I need to compare this integral $\int_{0}^{\pi^{2}}\frac{1}{1-\cos(\sqrt{x})}dx$ to another one in order to ensure its convergence, but I can't find the proper one, because $\frac{1}{1-\sqrt{x}}$ is not continuous.

Answer 1

Using small angle approximation, $\sin(x)\approx x$.Hence $\cos(x)\approx 1- \frac{x^2}{2}$. So, $\cos(\sqrt{x})\approx 1- \frac{x}{2}$. Decomposing the given integral,

$$\int_{0}^{\pi^2} \frac{1}{1-\cos(\sqrt{x})}dx=\int_{0}^{\delta} \frac{1}{1-\cos(\sqrt{x})}dx+\int_{\delta}^{\pi^2} \frac{1}{1-\cos(\sqrt{x})}dx,$$ where $\delta>0$ is arbitrary small. Now,

$$\int_{0}^{\delta} \frac{1}{1-\cos(\sqrt{x})}dx \approx \int_{0}^{\delta} \frac{1}{1-(1-\frac{x}{2})}dx=2(\ln|x|)_{0}^{\delta},$$ which approaches $\infty$ as $x \rightarrow 0^+$. Hence,the first integral diverges. So does the original one.

Answer 2

@SL_MathGuy already showed that the definite integral diverges.

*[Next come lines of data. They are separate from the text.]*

/-- An armed splice is committed with its reel. -/
theorem ReelsOrdered.commits {s t : State} (h : ReelsOrdered s) {st : StandIx} {n : Nat} {x : SpliceHold} {v : ReelView}
    (hact : (s.work st).active = some n) (honly : ∀ i, (s.work i).active = some n → i = st) (hx : s.hold n = some x)
    (hs : x.stage = .armed) (hv : s.reelView x.incoming = some v) (hx' : t.hold n = some { x with stage := .driving })
    (hr : ∀ i, t.reelView i = if i = x.incoming then some { v with state := .committed } else s.reelView i)
    (ha : ∀ i, (t.work i).active = (s.work i).active)
    (hh : ∀ i m, (s.work i).active = some m → m ≠ n → t.hold m = s.hold m) : ReelsOrdered t := by
  obtain ⟨v0, hv0, hvn⟩ := h.incoming st n x hact hx (by rw [hs]; decide)
  rw [hv] at hv0; cases hv0
  obtain ⟨st', x', r1, r2, _, r4, _, r6⟩ := h.reserved _ v n hv hvn
  rw [honly st' r1] at r4
  rw [hx] at r2; cases r2
  have hvr : v.state = .ready := by rw [r6, hs]; rfl
  have back : ∀ i z, t.reelView i = some z → ∃ z0, s.reelView i = some z0 ∧ z.Right ∧ z.code = z0.code ∧ z.loc = z0.loc
      ∧ (i = x.incoming ∧ z = { v with state := .committed } ∧ z0 = v ∨ z = z0) := by
    intro i z e
    rw [hr] at e
    by_cases k : i = x.incoming
    · rw [if_pos k] at e; cases e
      have hv' := h.right _ v hv
      refine ⟨v, by rw [k]; exact hv, ⟨hv'.paper, hv'.code, fun c => (by cases c), fun _ => hv'.located (by simp [hvr]), ?_,
        fun _ => by simp [hvn]⟩, rfl, rfl, Or.inl ⟨k, rfl, rfl⟩⟩
      have := hv'.reasons
      rw [hvr] at this
      simpa using this
    · rw [if_neg k] at e; exact ⟨z, e, h.right i z e, rfl, rfl, Or.inr rfl⟩
  refine ⟨fun i z e => (back i z e).choose_spec.2.1, fun i j z y e f hc => ?_, fun i j z y l e f hz hy => ?_,
    fun sd i j z y e f hz hy oz oy => ?_, fun i z m e hn => ?_, fun sd m y a hy hsy => ?_, fun sd m y a hy hsy => ?_⟩
  · obtain ⟨z0, e0, _, c1, _⟩ := back i z e
    obtain ⟨y0, f0, _, c2, _⟩ := back j y f
    exact h.codes i j z0 y0 e0 f0 (c1 ▸ c2 ▸ hc)
  · obtain ⟨z0, e0, _, _, c1, _⟩ := back i z e
    obtain ⟨y0, f0, _, _, c2, _⟩ := back j y f
    exact h.arms i j z0 y0 l e0 f0 (c1 ▸ hz) (c2 ▸ hy)
  · obtain ⟨z0, e0, _, _, _, c1⟩ := back i z e
    obtain ⟨y0, f0, _, _, _, c2⟩ := back j y f
    rcases c1 with ⟨_, rfl, _⟩ | rfl
    · cases hz
    · rcases c2 with ⟨_, rfl, _⟩ | rfl
      · cases hy
      · exact h.running sd i j _ _ e0 f0 hz hy oz oy
  · obtain ⟨z0, e0, _, _, _, c⟩ := back i z e
    rcases c with ⟨k, rfl, _⟩ | rfl
    · have : m = n := Option.some.inj (hn.symm.trans hvn)
      subst this
      exact ⟨st, _, (ha st).trans hact, hx', k.symm, r4, by simp, rfl⟩
    · obtain ⟨sd, y, h1, h2, h3, h4⟩ := h.reserved i z m e0 hn
      have hmn : m ≠ n := by
        rintro rfl
        rw [hx] at h2; cases h2
        rw [hr, if_pos h3.symm] at e; cases e
        have := h4.2.2
        rw [hs] at this; cases this
      exact ⟨sd, y, (ha sd).trans h1, (hh sd m h1 hmn).trans h2, h3, h4⟩
  all_goals
    rw [ha] at a
    by_cases k : m = n
  · subst k
    rw [hx'] at hy; cases hy
    refine ⟨{ v with state := .committed }, ?_, hvn⟩
    show t.reelView x.incoming = _
    rw [hr, if_pos rfl]
  · rw [hh sd m a k] at hy
    obtain ⟨z, h1, h2⟩ := h.incoming sd m y a hy hsy
    refine ⟨z, ?_, h2⟩
    rw [hr, if_neg, h1]
    intro e; rw [e, hv] at h1; cases h1; rw [hvn] at h2; exact k (Option.some.inj h2).symm
  · subst k
    rw [hx'] at hy; cases hy
    obtain ⟨z, h1, h2, h3⟩ := h.outgoing sd m x a hx (by rw [hs]; decide)
    refine ⟨z, ?_, h2, h3⟩
    show t.reelView x.outgoing = some z
    rw [hr, if_neg, h1]
    intro e; rw [e, hv] at h1; cases h1; rw [hvr] at h2; cases h2
  · rw [hh sd m a k] at hy
    obtain ⟨z, h1, h2, h3⟩ := h.outgoing sd m y a hy hsy
    refine ⟨z, ?_, h2, h3⟩
    rw [hr, if_neg, h1]
    intro e; rw [e, hv] at h1; cases h1; rw [hvr] at h2; cases h2

/-- A reel becomes the running reel of a stand without a splice; another RUNNING one becomes BUTT. -/
theorem ReelsOrdered.threaded {s t : State} (h : ReelsOrdered s) {st : StandIx} {k : Nat} {v w : ReelView}
    (hidle : (s.work st).active = none) (hv : s.reelView k = some v) (hw : t.reelView k = some w) (hvn : v.on st = true)
    (hwr : w.Right) (hwc : w.code = v.code) (hwl : w.loc = v.loc) (hwn : w.reservedBy = none)
    (hrest : ∀ i, i ≠ k → t.reelView i = s.reelView i ∧ (∀ z, s.reelView i = some z → ¬ (z.state = .running ∧ z.on st = true))
      ∨ ∃ z z', s.reelView i = some z ∧ t.reelView i = some z' ∧ z.state = .running ∧ z.on st = true ∧ z'.Right
        ∧ z'.code = z.code ∧ z'.loc = z.loc ∧ z'.reservedBy = none ∧ z'.state ≠ .running)
    (ha : ∀ i, (t.work i).active = (s.work i).active) (hh : ∀ i m, (s.work i).active = some m → t.hold m = s.hold m) :
    ReelsOrdered t := by
  have on_congr : ∀ (sd : StandIx) (z y : ReelView), z.loc = y.loc → z.on sd = y.on sd := by
    intro sd z y e; simp only [ReelView.on, e]
  have on_eq : ∀ (sd : StandIx) (z : ReelView), z.on sd = true → z.on st = true → sd = st := by
    intro sd z h1 h2
    simp only [ReelView.on] at h1 h2
    cases hl : z.loc with
    | none => rw [hl] at h1; cases h1
    | some p => rw [hl] at h1 h2; simp only [decide_eq_true_eq] at h1 h2; exact h1.symm.trans h2
  have vres : v.reservedBy = none := by
    cases c : v.reservedBy with
    | none => rfl
    | some n =>
      obtain ⟨sd, x, h1, _, _, h4, _⟩ := h.reserved k v n hv c
      rw [on_eq sd v h4 hvn, hidle] at h1; cases h1
  have back : ∀ i z, t.reelView i = some z → ∃ z0, s.reelView i = some z0 ∧ z.Right ∧ z.code = z0.code ∧ z.loc = z0.loc
      ∧ (i = k ∧ z.reservedBy = none ∨ i ≠ k ∧ z = z0 ∧ ¬ (z.state = .running ∧ z.on st = true)
        ∨ i ≠ k ∧ z.reservedBy = none ∧ z.state ≠ .running) := by
    intro i z e
    by_cases c : i = k
    · subst c; rw [hw] at e; cases e; exact ⟨v, hv, hwr, hwc, hwl, Or.inl ⟨rfl, hwn⟩⟩
    · rcases hrest i c with ⟨k1, k2⟩ | ⟨y, y', k1, k2, k3, k4, k5, k6, k7, k8, k9⟩
      · rw [k1] at e; exact ⟨z, e, h.right i z e, rfl, rfl, Or.inr (Or.inl ⟨c, rfl, k2 z e⟩)⟩
      · rw [k2] at e; cases e; exact ⟨y, k1, k5, k6, k7, Or.inr (Or.inr ⟨c, k8, k9⟩)⟩
  have keep : ∀ i z, s.reelView i = some z → z.reservedBy ≠ none ∨ z.state = .running ∧ z.on st = false →
      t.reelView i = some z := by
    intro i z e hz
    by_cases c : i = k
    · subst c; rw [hv] at e; cases e
      rcases hz with hz | hz
      · exact absurd vres hz
      · rw [hvn] at hz; cases hz.2
    · rcases hrest i c with ⟨k1, _⟩ | ⟨y, y', k1, k2, k3, k4, k5⟩
      · rw [k1]; exact e
      · rw [e] at k1; cases k1
        rcases hz with hz | hz
        · exact absurd (h.unreserved_running e k3) hz
        · rw [k4] at hz; cases hz.2
  refine ⟨fun i z e => (back i z e).choose_spec.2.1, fun i j z y e f hc => ?_, fun i j z y l e f hz hy => ?_,
    fun sd i j z y e f hz hy oz oy => ?_, fun i z m e hn => ?_, fun sd m y a hy hsy => ?_, fun sd m y a hy hsy => ?_⟩
  · obtain ⟨z0, e0, _, c1, _⟩ := back i z e
    obtain ⟨y0, f0, _, c2, _⟩ := back j y f
    exact h.codes i j z0 y0 e0 f0 (c1 ▸ c2 ▸ hc)
  · obtain ⟨z0, e0, _, _, c1, _⟩ := back i z e
    obtain ⟨y0, f0, _, _, c2, _⟩ := back j y f
    exact h.arms i j z0 y0 l e0 f0 (c1 ▸ hz) (c2 ▸ hy)
  · obtain ⟨z0, e0, _, _, l1, c1⟩ := back i z e
    obtain ⟨y0, f0, _, _, l2, c2⟩ := back j y f
    rcases c1 with ⟨rfl, _⟩ | ⟨_, rfl, c1⟩ | ⟨_, _, c1⟩
    · rcases c2 with ⟨rfl, _⟩ | ⟨_, rfl, c2⟩ | ⟨_, _, c2⟩
      · rfl
      · rw [hv] at e0; cases e0
        rw [on_congr sd _ _ l1] at oz
        rw [on_eq sd v oz hvn] at oy
        exact absurd ⟨hy, oy⟩ c2
      · exact absurd hy c2
    · rcases c2 with ⟨rfl, _⟩ | ⟨_, rfl, c2⟩ | ⟨_, _, c2⟩
      · rw [hv] at f0; cases f0
        rw [on_congr sd _ _ l2] at oy
        rw [on_eq sd v oy hvn] at oz
        exact absurd ⟨hz, oz⟩ c1
      · exact h.running sd i j _ _ e0 f0 hz hy oz oy
      · exact absurd hy c2
    · exact absurd hz c1
  · obtain ⟨z0, e0, _, _, _, c⟩ := back i z e
    rcases c with ⟨_, c⟩ | ⟨_, rfl, _⟩ | ⟨_, c, _⟩
    · rw [c] at hn; cases hn
    · obtain ⟨sd, y, h1, h2, h3⟩ := h.reserved i z m e0 hn
      exact ⟨sd, y, (ha sd).trans h1, (hh sd m h1).trans h2, h3⟩
    · rw [c] at hn; cases hn
  · rw [ha] at a; rw [hh sd m a] at hy
    obtain ⟨z, h1, h2⟩ := h.incoming sd m y a hy hsy
    exact ⟨z, keep _ z h1 (Or.inl (by rw [h2]; simp)), h2⟩
  · rw [ha] at a; rw [hh sd m a] at hy
    obtain ⟨z, h1, h2, h3⟩ := h.outgoing sd m y a hy hsy
    refine ⟨z, keep _ z h1 (Or.inr ⟨h2, ?_⟩), h2, h3⟩
    cases c : z.on st with
    | false => rfl
    | true => rw [on_eq sd z h3 c, hidle] at a; cases a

Using the tangent half-angle substitution and one integration by parts, the antiderivative is given by $$J(x)=\int\frac{dx}{1-\cos \left(\sqrt{x}\right)}=4 \log \left(\sin \left(\frac{\sqrt{x}}{2}\right)\right)-2 \sqrt{x} \cot \left(\frac{\sqrt{x}}{2}\right)$$ and, since $J(\pi^2)=0$ $$\int_\epsilon^{\pi ^2}\frac{dx}{1-\cos \left(\sqrt{x}\right)}=2 \sqrt{\epsilon } \cot \left(\frac{\sqrt{\epsilon }}{2}\right)-4 \log \left(\sin \left(\frac{\sqrt{\epsilon }}{2}\right)\right)$$ which, expanded a a series gives $$-2 \log (\epsilon )+4(1+ \log (2))-\frac{\epsilon }{6}-\frac{\epsilon ^2}{240}+O\left(\epsilon ^{3}\right)$$

Computed for $\epsilon=\frac 1 {100}$, the exact result would be $$\frac{1}{5} \cot \left(\frac{1}{20}\right)-4 \log \left(\sin \left(\frac{1}{20}\right)\right)\approx 15.98126201077$$ while the above truncated expansion would give $$\frac{9595999}{2400000}+\log (160000)\approx 15.98126201088$$

Answer 3

Because for each small $t $ the series for the cosine is alternating with decreasing absolute values of the term, we have by Leibnitz criterion that $$\tag1 1\cos t\leq1-\frac {t^2}2. $$ More precisely, using Taylor's remainder we have $$\cos t=1-\frac {t^2}2+\frac { (\cos c)\, t^4}{24}$$ for $c $ between $0$ and $t $. If $0 <t <\frac\pi2$, then the error term is positive and we get $(1) $. Then $$\frac1 {1-\cos\sqrt x}\geq\frac1 {(\sqrt x)^2/2}=\frac2x, $$and $$\int_0^{\pi^2}\frac1 {1-\cos\sqrt x}\,dx\geq\int_0^{\pi/4}\frac1 {1-\cos\sqrt x}\,dx\geq\int_0^{\pi/4}\frac 2 {x}\,dx=\infty. $$